Spotlight: Sharon Traiberman

Sharon Traiberman

Sharon Traiberman

In the last few years, workers in developed countries have become skeptical of the pace of globalization, and policy makers have responded with increasing protectionism. My research agenda focuses on understanding which margins of adjustment are most costly for workers, why, and the ramifications of rising protectionism for workers.

In my paper, Occupations and Import Competition, I show that workers find switching occupations particularly hard. In a model of frictionless mobility, wages across occupations for otherwise identical workers should be equated. Indeed, this is the assumption of the workhorse quantitative trade models.1 However, in raw data, occupational wage differentials are large. These differences can be accounted for by the fact that comparing “otherwise identical workers” is difficult—aside from observable characteristics like age, educational background, or gender, workers can differ in unobservable factors such as their innate comparative advantage. Accumulated experience can also explain differences in wages—this is especially important for thinking about reallocation since workers who change occupations will have far less experience than the average incumbent worker. 

To estimate the importance of comparative advantage, and the returns to occupational experience, for explaining wage differences, I exploit a long panel of Danish workers. I borrow tools from statistics and machine learning to group workers into different comparative advantage types. Persistence in wages over time, conditional on observable covariates and occupational tenure, can reveal absolute advantage; at the same time, differences in where workers are in the income distribution for different occupations reveals their comparative advantage. For example, a worker that is persistently in the 90th percentile of the residual distribution of an occupation has a clear absolute advantage in that job. Moreover, if the aforementioned worker is persistently in the 10th percentile of residual earnings in another occupation, they must have a comparative advantage in the first. 

When looking at wage differentials, I estimate an average cost to switching occupations of 31% of income. However, over half of this cost can be explained by differences in comparative advantage and accumulated experience. That is to say, workers are reluctant to move because it is better to be a top earner in an occupation they are skilled at, then start over at the bottom of the ladder somewhere else. Nevertheless, similar looking workers still appear to leave up to 17% of their income on the table.

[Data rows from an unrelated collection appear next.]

theorem OneFills.toSequence {s : State} (h : OneFills s) : OneFills s.toSequence := by
  have begun {t : State} (k : OneFills t) (hn : NoFilling t.acq) :
      OneFills ((t.clearChanged.setMode .sequence).startSequence.resume.arm) := by
    have left : NoneFills (t.clearChanged.setMode .sequence) := ⟨k.wf, hn, by simp [State.setMode]⟩
    exact ((left.kept (fillKept_startSequence _)).kept (fillKept_resume _)).arm
  unfold State.toSequence
  dsimp only
  split
  · next hs => exact begun h (h.noFilling_of_stop hs)
  · exact begun h.enterStop.2 h.enterStop.1

theorem OneFills.runControl {s : State} (h : OneFills s) (m : RunMode) : OneFills (s.runControl m) := by
  unfold State.runControl
  split
  · exact h
  · cases m with
    | stop => exact h.enterStop.2
    | run => exact h.toActive (by simp)
    | single => exact h.toActive (by simp)
    | sequence => exact h.toSequence

/-! ## Completion and samples -/

theorem OneFills.mode_ne_stop {s : State} (h : OneFills s) {i : Nat} (hi : (s.acq.seg i).state = .filling) :
    s.acq.mode ≠ .stop := fun k => h.noFilling_of_stop k i hi

theorem OneFills.announce {s : State} (h : OneFills s) {i : Nat} (hi : (s.acq.seg i).state = .filling) :
    NoneFills (s.announce i) := by
  have done : NoneFills (s.completed i) := by
    refine ⟨Cells.wf_put h.wf _ _, fun j hj => ?_, h.mode_ne_stop hi⟩
    rw [seg_put h.wf (b := (s.completed i).acq) rfl] at hj
    split at hj
    · cases hj
    · next hne => exact hne (h.one.unique j i hj hi)
  have handed (t : State) : FillKept t (t.handCompleted i) :=
    .ite (.refl t) ((fillKept_handOff t i).trans (fillKept_resume _))
  exact ((done.kept (fillKept_makeCurrent _ i)).kept (handed _)).kept (.beside rfl)

theorem NoneFills.endRun {s : State} (h : NoneFills s) : OneFills s.endRun :=
  oneFills_of_none h.wf h.none ⟨fun _ => rfl, fun _ => rfl⟩ rfl

theorem NoneFills.continueSequence {s : State} (h : NoneFills s) (i : Nat) : OneFills (s.continueSequence i) := by
  have joined : NoneFills { s with acq := { s.acq with
      seqList := s.acq.seqList ++ [i], seqCount := s.acq.seqCount + 1 } } := ⟨h.wf, h.none, h.mode⟩
  unfold State.continueSequence
  dsimp only
  split
  · exact (((joined.kept (fillKept_handOff _ i)).kept (fillKept_resume _)).kept (fillKept_post _ _)).endRun
  · exact joined.arm

theorem OneFills.complete {s : State} (h : OneFills s) {i : Nat} (hi : (s.acq.seg i).state = .filling) :
    OneFills (s.complete i) := by
  have ha := h.announce hi
  unfold State.complete
  split
  · exact ha.endRun.finishAct
  · exact (ha.continueSequence i).finishAct
  · exact ha.arm.finishAct

theorem OneFills.postSample {s : State} (h : OneFills s) {i : Nat} (hi : (s.acq.seg i).state = .filling)
    (cs : List Byte) : OneFills (s.postSample i cs) := by
  have timed : FillKept s (if s.acq.postCount = 0 then s.setSeg i { s.seg i with time := s.baseTick } else s) :=
    .ite (fillKept_setSeg (.of_eq rfl rfl)) (.refl s)
  have counted (t : State) (n : Nat) : FillKept t { t with acq := { t.acq with postCount := n } } :=
    .of_acq rfl ⟨Iff.rfl, .inl rfl, id, fun _ _ => .refl _, fun _ => rfl⟩
  have done {t : State} (k : FillKept s t) : OneFills (t.complete i) := (h.kept k).complete ((k.acq.seg h.wf i).1.2 hi)
  unfold State.postSample
  dsimp only
  split
  · exact done timed
  · have written := (timed.trans (fillKept_writeSample _ i ((s.seg i).p + s.acq.postCount) cs)).trans
      (counted _ (s.acq.postCount + 1))
    split
    · exact done written
    · exact h.kept written

theorem OneFills.keptSample {s : State} (h : OneFills s) (cs : List Byte) (ext : Bool) :
    OneFills (s.keptSample cs ext) := by
  unfold State.keptSample
  split
  · next i hi =>
    have tracked := fillKept_tracked s i cs ext
    have posted {t : State} (k : FillKept s t) : OneFills (t.postSample i cs) :=
      (h.kept k).postSample ((k.acq.seg h.wf i).1.2 (Acq.filling_of_fillingIdx h.wf hi)) cs
    unfold State.takeSample
    split
    · next hs => exact (h.kept tracked).kept (fillKept_pretrigSample (by simp [State.tracked, hs, AcqState.fills]) i cs)
    · next hs =>
      split
      · exact posted (tracked.trans (fillKept_takeTrigger (by simp [State.tracked, hs, AcqState.fills]) false))
      · exact (h.kept tracked).kept (fillKept_overwriteOldest _ i cs)
    · exact posted tracked
    · exact h
  · exact h

/-! ## Changes -/

theorem OneFills.restart {s : State} (h : OneFills s) (hm : s.acq.mode ≠ .stop) : NoneFills s.restart := by
  have abandoned : NoneFills s.abandonFilling :=
    ⟨wf_abandonFilling h.wf, noFilling_abandonFilling h.wf h.one.unique, by rw [mode_abandonFilling]; exact hm⟩
  have cleared := ((abandoned.kept (fillKept_begunAgain _ s.acq.mode)).kept (fillKept_purge _)).kept
    (fillKept_clearRasters _)
  rw [restart_eq]
  exact ⟨cleared.wf, cleared.none, cleared.mode⟩

/-- After an ACQ change nothing is FILLING: it was abandoned, or the part stands in STOP (R13, R14). -/
theorem OneFills.noFilling_disposeAcq {s : State} (h : OneFills s) {ids : List Nat}
    (hc : hasClass s.straps ids .acq = true) : NoFilling (s.disposeAcq ids).acq := by
  rw [State.disposeAcq, if_pos hc]
  split
  · next ha => exact (h.restart ((active_iff s).1 ha)).none
  · next ha => exact h.noFilling_of_stop (by rw [active_iff] at ha; simpa using ha)

theorem OneFills.dispose {s : State} (h : OneFills s) (ids : List Nat) : OneFills (s.dispose ids) := by
  have hk := inner_requestUpdates (s.freeAboveK ids) ids
  have hacq := acq_requestUpdates (s.freeAboveK ids) ids
  have freed := h.kept (fillKept_freeAboveK s ids)
  unfold State.dispose
  generalize (s.freeAboveK ids).requestUpdates ids = w at hk hacq
  have one : OneFills w := ⟨hacq ▸ freed.wf, hacq ▸ freed.one⟩
  have rest (x : State) : FillKept x (((x.disposeView ids).disposeTrigMode ids).disposeAux ids) :=
    fillKept_disposeRest x ids
  by_cases hr : (hasClass w.straps ids .acq && w.active) = true
  · obtain ⟨hc, ha⟩ := Bool.and_eq_true_iff.1 hr
    have hm := (active_iff w).1 ha
    have restarted : NoneFills (w.disposeAcq ids) := by
      rw [State.disposeAcq, if_pos hc, if_pos ha]
      exact one.restart hm
    have done := restarted.kept (rest _)
    rw [State.disposeEnd, if_pos]
    · exact (done.kept (fillKept_resume _)).arm
    · rw [(rest _).straps, (inner_disposeAcq w ids).straps, hc, Bool.true_and, active_iff]
      exact done.mode
  · have same : OneFills (w.disposeAcq ids) ∧ (w.disposeAcq ids).active = w.active := by
      unfold State.disposeAcq
      split
      · next hc =>
        rw [if_neg (by simpa [hc] using hr)]
        exact ⟨⟨one.wf, one.one⟩, rfl⟩
      · exact ⟨one, rfl⟩
    have done := same.1.kept (rest _)
    have hact : (((w.disposeAcq ids).disposeView ids).disposeTrigMode ids |>.disposeAux ids).active = w.active := by
      rw [← same.2, Bool.eq_iff_iff, active_iff, active_iff, not_iff_not]
      exact (rest _).acq.mode
    rw [State.disposeEnd, if_neg]
    · split
      · exact done.finishAct
      · exact done
    · rw [(rest _).straps, (inner_disposeAcq w ids).straps, hact]
      exact hr

theorem OneFills.applyValues {s : State} (h : OneFills s) (src : Source) (f : Nat → Int) :
    OneFills (s.applyValues src f) := by
  unfold State.applyValues
  split
  · exact h
  · obtain ⟨-, ha, -⟩ := frame_recordChange s src f
    have : OneFills (s.recordChange src f) := ⟨ha ▸ h.wf, ha ▸ h.one⟩
    exact this.dispose _

/-! ## The renderer beside an arm -/

theorem rend_takeTrigger (s : State) (auto : Bool) : (s.takeTrigger auto).rend = s.rend := by
  unfold State.takeTrigger
  dsimp only
  split <;> rfl

theorem rend_passToReady (s : State) : s.passToReady.rend = s.rend := by
  unfold State.passToReady
  split
  · exact rend_takeTrigger _ _
  · rfl

/-- The current segment that is reused waits for no render (R90). -/
theorem rend_reuseCurrent {s : State} (q : QueueLaws s) : s.reuseCurrent.rend = s.rend := by
  unfold State.reuseCurrent
  split
  · rfl
  · split
    · next i _ _ =>
      split
      · next hr =>
        refine rend_freeSeg fun k => ?_
        simp [State.reusable, (q.used i k).2] at hr
      · rfl
    · rfl

theorem rend_arm {s : State} (q : QueueLaws s) : s.arm.rend = s.rend := by
  unfold State.arm State.slotChoice
  split
  · dsimp only
    split
    · rw [enterFilling_eq]
      split
      · exact (rend_passToReady _).trans (rend_reuseCurrent q)
      · exact rend_reuseCurrent q
    · exact rend_reuseCurrent q
  · rfl

theorem rend_abandonFilling {s : State} (m : MemoryLaw s) (q : QueueLaws s) : s.abandonFilling.rend = s.rend := by
  unfold State.abandonFilling
  split
  · next i hi =>
    refine rend_freeSeg fun k => ?_
    have := (q.used i k).1
    rw [Acq.filling_of_fillingIdx m.1 hi] at this
    cases this
  · rfl

end Sys2Proof.Machine
end

section
/-!
SUPPORT. The laws of the segment store over everything a command is made of: `PartKept` for an operation, and `LawsKept`,
with a renderer at rest and the holds, for an act.
-/

namespace Sys2Proof.Machine

/-! ## Holds (R102, R103, R164) -/

/-- The holds that stand for the data a port gives. -/
def heldFor : Option DataOut → List HoldEntry
  | some (.waveform i _ _ _) => [⟨i, true⟩]
  | _ => []

/-- A port's implicit hold stands with its READ_WAVEFORM, and data is given in RESPONDING and DATA_OUT alone (R103). -/
def OutSound (ps : PortState) : Prop :=
  (ps.holds.filter fun h => h.implicit) = heldFor ps.out ∧ (ps.out ≠ none → ps.link = .responding ∨ ps.link = .dataOut)

/-- The ports' lists and the records' counts agree, at most 4 a port, and what is held is COMPLETE (R102). -/
structure HoldsMatch (s : State) : Prop where
  few : ∀ p, (s.port p).holds.length ≤ 4
  count : ∀ p i, (s.acq.seg i).portHolds p = (s.port p).holds.countP fun h => h.seg == i
  sound : ∀ i, HoldSound (s.acq.seg i)

theorem portHolds_le (g : Seg) (p : Port) : g.portHolds p ≤ g.holdsA + g.holdsB := by
  cases p <;> simp [Seg.portHolds]

theorem holdLaw_iff (s : State) : HoldLaw s ↔ HoldsMatch s ∧ ∀ p, OutSound (s.port p) := by
  constructor
  · intro h
    have law (p : Port) : PortHoldLaw s p := by cases p; exacts [h.1, h.2]
    refine ⟨⟨fun p => (law p).1, fun p => (law p).2.1, fun i hi => ?_⟩, fun p => ?_⟩
    · have held {p : Port} (hp : 0 < (s.acq.seg i).portHolds p) : (s.acq.seg i).state = .complete := by
        obtain ⟨-, hc, hs, -⟩ := law p
        rw [hc, List.countP_pos_iff] at hp
        obtain ⟨e, he, hei⟩ := hp
        exact (by simpa using hei : e.seg = i) ▸ hs e he
      rcases Nat.eq_zero_or_pos (s.acq.seg i).holdsA with h0 | hA
      · exact held (p := .b) (by simp only [Seg.portHolds]; omega)
      · exact held (p := .a) hA
    · obtain ⟨-, -, -, hi, hl⟩ := law p
      refine ⟨hi.trans ?_, hl⟩
      generalize (s.port p).out = o
      cases o with
      | none => rfl
      | some d => cases d <;> rfl
  · rintro ⟨⟨hf, hc, hs⟩, ho⟩
    have law (p : Port) : PortHoldLaw s p := by
      refine ⟨hf p, hc p, fun e he => hs _ ?_, (ho p).1.trans ?_, (ho p).2⟩
      · have : 0 < (s.acq.seg e.seg).portHolds p := by
          rw [hc, List.countP_pos_iff]
          exact ⟨e, he, by simp⟩
        exact this.trans_le (portHolds_le _ p)
      · generalize (s.port p).out = o
        cases o with
        | none => rfl
        | some d => cases d <;> rfl
    exact ⟨law .a, law .b⟩

theorem HoldsMatch.same {s t : State} (h : HoldsMatch s)
    (hg : ∀ i, HoldSound (s.acq.seg i) → HoldsSame (s.acq.seg i) (t.acq.seg i))
    (hp : ∀ p, (t.port p).holds = (s.port p).holds) : HoldsMatch t := by
  refine ⟨fun p => hp p ▸ h.few p, fun p i => ?_, fun i => (hg i (h.sound i)).2.2⟩
  obtain ⟨hA, hB, -⟩ := hg i (h.sound i)
  rw [hp, ← h.count]
  cases p
  · exact hA
  · exact hB

/-- Notices leave a port's holds and its request alone. -/
theorem Noticed.request {ps qs : PortState} (h : Noticed ps qs) : (qs.holds, qs.out, qs.link) = (ps.holds, ps.out, ps.link) := by
  obtain ⟨ns, rfl⟩ := h
  induction ns generalizing ps with
  | nil => rfl
  | cons n ns ih => exact ih

/-- A port that holds the same, and gives its data as before or gives none. -/
def OutKept (ps qs : PortState) : Prop := qs.holds = ps.holds ∧ (OutSound ps → OutSound qs)

theorem OutKept.refl (ps : PortState) : OutKept ps ps := ⟨rfl, id⟩

theorem OutKept.of_eq {ps qs : PortState} (h : (qs.holds, qs.out, qs.link) = (ps.holds, ps.out, ps.link)) :
    OutKept ps qs := by
  simp only [Prod.mk.injEq] at h
  obtain ⟨h1, h2, h3⟩ := h
  exact ⟨h1, fun k => by rw [OutSound, h1, h2, h3]; exact k⟩

/-- A port whose request is no DATA_OUT in its response or data phase holds nothing implicitly (R103). -/
theorem OutSound.none {ps : PortState} (h : OutSound ps) (hl : ps.link ≠ .responding ∧ ps.link ≠ .dataOut) :
    ps.out = none := by
  by_contra hne
  rcases h.2 hne with k | k
  · exact hl.1 k
  · exact hl.2 k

In current work, I am continuing to explore the sources of these costs—particularly differences in major choice across college graduates.

I embed my estimates in a quantitative trade model to simulate the impact of trade frictions when workers face occupational switching costs. The model I build features frictions in moving across manufacturing and services, allowing a comparison to the existing literature,2 frictions across occupations, and input-output spillovers in the production of different goods.  The input-output spillovers generate heterogeneity in the elasticity of substitution between occupations and imports: the reduction in the price of a good should lower the demand for occupations used intensively in that good, but raise demand in occupations intensive wherever the same good is used an input. This “productivity enhancing effect of trade”3 is what makes the exercise interesting: more import competition has totally ambiguous impacts on the demand for occupations, even within import-competing industries.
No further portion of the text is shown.